⟨

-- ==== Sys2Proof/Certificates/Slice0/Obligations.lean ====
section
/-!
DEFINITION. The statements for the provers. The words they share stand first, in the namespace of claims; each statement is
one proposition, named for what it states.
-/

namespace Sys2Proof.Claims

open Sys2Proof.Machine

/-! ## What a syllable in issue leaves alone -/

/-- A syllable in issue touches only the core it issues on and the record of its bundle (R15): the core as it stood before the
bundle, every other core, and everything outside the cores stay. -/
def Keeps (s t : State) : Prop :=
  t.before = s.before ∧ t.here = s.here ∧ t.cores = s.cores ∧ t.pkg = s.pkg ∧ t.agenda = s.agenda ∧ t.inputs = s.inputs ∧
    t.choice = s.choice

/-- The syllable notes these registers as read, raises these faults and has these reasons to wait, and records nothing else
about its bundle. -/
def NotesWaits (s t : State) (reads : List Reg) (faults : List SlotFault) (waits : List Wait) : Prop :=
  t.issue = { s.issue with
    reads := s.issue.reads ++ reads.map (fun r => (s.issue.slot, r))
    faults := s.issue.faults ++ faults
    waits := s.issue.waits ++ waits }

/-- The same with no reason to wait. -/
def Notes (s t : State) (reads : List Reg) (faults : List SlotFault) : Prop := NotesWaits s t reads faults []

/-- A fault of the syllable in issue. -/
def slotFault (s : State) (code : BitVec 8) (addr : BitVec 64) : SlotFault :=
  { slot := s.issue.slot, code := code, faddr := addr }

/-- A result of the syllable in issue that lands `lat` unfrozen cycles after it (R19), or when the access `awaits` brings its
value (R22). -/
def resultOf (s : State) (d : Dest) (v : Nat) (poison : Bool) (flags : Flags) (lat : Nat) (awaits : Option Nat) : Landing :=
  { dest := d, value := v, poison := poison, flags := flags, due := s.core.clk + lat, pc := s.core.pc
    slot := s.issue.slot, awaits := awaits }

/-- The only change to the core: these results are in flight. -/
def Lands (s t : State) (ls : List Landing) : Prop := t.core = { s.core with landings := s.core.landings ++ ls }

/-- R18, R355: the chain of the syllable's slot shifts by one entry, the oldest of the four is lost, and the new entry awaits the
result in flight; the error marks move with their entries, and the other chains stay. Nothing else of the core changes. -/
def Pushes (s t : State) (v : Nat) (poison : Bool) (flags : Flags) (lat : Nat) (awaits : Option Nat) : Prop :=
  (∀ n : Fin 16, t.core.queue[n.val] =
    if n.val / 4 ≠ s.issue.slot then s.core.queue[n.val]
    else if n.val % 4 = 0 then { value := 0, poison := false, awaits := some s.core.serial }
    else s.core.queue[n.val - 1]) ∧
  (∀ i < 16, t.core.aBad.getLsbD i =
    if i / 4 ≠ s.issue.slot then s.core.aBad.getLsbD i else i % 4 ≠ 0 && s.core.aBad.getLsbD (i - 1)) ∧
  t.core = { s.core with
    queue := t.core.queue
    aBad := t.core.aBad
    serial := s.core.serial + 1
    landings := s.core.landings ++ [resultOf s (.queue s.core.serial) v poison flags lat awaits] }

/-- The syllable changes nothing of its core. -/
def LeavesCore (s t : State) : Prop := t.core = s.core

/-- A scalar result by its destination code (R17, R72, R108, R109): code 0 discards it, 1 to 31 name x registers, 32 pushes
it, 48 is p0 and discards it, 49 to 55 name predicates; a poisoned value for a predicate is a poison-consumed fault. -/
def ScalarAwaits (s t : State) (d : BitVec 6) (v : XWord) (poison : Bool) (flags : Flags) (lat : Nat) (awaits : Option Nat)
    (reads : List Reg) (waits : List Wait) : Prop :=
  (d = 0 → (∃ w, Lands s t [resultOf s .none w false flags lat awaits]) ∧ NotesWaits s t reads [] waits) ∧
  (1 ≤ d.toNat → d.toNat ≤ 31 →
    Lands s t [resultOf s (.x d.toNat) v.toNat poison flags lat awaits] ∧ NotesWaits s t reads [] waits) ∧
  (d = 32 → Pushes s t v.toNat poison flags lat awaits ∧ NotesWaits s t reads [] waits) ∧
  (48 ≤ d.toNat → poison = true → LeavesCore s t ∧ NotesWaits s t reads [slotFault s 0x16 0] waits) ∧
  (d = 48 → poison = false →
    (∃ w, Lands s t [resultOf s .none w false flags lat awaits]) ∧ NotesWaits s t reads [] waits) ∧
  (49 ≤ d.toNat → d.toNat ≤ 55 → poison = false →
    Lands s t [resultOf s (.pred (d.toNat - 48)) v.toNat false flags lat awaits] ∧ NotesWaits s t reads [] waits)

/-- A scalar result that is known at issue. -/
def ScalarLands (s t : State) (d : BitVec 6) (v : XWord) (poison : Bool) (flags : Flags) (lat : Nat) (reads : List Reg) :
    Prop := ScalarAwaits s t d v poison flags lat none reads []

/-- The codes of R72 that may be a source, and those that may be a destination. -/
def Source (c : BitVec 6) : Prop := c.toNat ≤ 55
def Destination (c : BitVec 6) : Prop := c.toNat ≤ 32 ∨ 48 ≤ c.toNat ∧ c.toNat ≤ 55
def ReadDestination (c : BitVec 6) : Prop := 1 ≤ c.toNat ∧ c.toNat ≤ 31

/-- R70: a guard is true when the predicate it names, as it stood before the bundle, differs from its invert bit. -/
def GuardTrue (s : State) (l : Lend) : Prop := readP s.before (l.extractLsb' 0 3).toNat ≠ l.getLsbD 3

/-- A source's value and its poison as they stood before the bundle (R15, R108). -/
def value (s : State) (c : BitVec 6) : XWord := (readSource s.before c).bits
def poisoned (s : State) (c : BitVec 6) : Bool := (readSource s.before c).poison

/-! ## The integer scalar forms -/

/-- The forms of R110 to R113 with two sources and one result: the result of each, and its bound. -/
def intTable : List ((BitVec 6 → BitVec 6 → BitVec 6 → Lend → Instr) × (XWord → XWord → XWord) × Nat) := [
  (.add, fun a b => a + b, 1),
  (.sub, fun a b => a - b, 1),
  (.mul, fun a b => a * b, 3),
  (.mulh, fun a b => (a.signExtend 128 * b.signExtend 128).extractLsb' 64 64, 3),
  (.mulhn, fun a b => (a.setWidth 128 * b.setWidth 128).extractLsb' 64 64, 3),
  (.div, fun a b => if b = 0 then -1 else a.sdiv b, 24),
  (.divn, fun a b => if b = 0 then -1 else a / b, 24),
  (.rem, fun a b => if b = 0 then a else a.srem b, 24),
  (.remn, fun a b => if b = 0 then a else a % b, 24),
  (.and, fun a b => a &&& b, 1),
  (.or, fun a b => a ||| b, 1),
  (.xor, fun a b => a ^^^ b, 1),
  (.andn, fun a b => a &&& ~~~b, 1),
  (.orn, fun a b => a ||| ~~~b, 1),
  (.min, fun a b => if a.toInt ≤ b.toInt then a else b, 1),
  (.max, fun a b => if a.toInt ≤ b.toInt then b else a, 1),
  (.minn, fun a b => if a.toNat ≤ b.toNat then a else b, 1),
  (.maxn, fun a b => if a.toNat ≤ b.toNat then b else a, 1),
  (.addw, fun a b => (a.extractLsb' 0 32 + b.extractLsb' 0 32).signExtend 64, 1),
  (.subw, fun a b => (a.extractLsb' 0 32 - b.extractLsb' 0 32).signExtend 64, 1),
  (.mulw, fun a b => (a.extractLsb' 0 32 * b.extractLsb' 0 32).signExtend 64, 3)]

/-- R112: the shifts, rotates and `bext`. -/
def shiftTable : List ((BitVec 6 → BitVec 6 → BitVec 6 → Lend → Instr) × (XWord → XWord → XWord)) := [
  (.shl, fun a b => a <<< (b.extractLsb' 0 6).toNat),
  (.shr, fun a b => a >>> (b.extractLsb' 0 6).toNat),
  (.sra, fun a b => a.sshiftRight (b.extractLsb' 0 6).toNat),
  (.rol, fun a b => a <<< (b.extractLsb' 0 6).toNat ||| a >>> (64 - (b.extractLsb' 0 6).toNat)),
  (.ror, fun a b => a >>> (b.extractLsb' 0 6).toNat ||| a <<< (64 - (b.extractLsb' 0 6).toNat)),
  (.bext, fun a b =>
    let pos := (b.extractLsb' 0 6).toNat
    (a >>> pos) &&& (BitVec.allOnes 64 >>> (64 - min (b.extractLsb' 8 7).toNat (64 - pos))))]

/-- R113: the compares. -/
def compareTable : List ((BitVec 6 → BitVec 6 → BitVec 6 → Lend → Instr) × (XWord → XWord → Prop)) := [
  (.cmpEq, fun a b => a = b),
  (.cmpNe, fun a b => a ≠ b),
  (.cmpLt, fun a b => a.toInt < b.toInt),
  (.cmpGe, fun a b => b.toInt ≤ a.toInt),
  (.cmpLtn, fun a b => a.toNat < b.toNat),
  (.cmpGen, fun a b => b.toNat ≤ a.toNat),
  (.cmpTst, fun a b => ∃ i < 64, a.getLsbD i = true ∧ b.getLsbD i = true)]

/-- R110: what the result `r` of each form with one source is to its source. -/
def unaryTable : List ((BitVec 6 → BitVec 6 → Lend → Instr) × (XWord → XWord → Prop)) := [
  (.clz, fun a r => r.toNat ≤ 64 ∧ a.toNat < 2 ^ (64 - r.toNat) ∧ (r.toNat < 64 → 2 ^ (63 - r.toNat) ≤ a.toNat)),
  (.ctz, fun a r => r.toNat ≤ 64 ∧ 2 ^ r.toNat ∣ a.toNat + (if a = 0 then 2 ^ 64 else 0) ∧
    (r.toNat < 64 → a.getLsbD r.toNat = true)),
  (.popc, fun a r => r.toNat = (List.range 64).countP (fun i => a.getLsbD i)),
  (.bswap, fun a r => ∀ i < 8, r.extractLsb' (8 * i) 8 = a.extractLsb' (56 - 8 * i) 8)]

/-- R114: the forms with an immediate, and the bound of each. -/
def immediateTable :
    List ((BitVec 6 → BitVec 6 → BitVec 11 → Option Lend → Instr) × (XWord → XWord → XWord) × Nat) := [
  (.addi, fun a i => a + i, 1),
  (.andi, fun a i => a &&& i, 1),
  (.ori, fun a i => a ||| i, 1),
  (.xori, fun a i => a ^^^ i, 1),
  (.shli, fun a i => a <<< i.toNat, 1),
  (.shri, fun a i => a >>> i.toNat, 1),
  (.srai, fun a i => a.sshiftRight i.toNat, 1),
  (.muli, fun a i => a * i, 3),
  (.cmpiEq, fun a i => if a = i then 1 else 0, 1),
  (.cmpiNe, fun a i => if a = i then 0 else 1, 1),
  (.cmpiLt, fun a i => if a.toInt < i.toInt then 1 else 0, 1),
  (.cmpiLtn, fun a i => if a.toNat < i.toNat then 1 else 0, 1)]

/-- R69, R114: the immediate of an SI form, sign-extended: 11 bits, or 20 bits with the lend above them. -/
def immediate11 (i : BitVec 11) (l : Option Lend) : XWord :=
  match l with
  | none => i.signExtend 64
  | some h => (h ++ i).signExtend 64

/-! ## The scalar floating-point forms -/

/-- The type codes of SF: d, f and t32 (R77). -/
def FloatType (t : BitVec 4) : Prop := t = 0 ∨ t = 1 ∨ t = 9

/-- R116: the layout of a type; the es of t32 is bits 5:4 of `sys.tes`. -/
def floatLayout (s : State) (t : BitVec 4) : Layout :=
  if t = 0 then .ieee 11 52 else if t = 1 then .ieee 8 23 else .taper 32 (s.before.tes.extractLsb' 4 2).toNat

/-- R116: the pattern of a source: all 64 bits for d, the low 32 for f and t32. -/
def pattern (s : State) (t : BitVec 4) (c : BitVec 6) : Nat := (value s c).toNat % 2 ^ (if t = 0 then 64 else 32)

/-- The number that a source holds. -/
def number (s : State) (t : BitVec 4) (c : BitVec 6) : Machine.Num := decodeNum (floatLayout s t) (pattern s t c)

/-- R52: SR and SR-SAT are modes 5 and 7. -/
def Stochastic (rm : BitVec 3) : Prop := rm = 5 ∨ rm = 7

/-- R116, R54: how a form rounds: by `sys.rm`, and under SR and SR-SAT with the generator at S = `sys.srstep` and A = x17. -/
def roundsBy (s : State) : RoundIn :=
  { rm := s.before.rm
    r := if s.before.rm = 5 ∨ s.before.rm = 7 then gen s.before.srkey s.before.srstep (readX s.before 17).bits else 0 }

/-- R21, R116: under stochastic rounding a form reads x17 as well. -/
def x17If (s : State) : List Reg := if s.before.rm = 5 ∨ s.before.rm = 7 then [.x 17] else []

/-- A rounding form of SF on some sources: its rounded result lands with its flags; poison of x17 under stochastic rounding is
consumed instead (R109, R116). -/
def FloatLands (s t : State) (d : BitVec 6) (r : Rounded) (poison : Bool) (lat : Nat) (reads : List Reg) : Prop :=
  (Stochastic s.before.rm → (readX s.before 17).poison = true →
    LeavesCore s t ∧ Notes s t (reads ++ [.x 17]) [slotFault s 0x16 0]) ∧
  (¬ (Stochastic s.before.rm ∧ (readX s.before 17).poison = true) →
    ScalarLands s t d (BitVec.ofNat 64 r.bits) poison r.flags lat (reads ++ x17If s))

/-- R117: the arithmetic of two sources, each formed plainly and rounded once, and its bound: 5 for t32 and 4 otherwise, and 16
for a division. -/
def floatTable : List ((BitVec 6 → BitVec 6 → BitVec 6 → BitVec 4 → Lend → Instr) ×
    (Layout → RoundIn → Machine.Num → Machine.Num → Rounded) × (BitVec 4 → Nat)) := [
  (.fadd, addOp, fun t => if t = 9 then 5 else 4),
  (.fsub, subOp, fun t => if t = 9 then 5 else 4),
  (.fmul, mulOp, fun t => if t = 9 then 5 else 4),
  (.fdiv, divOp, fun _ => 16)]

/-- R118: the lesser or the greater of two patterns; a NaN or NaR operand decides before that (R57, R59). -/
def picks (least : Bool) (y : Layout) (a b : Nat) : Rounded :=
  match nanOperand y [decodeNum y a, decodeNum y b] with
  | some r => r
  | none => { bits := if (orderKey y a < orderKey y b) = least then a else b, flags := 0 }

⟩

### The task:
Your task is to find every line above containing the word "shifts" and copy it.

### Task answer:
/-- R18, R355: the chain of the syllable's slot shifts by one entry, the oldest of the four is lost, and the new entry awaits the
/-- R112: the shifts, rotates and `bext`. -/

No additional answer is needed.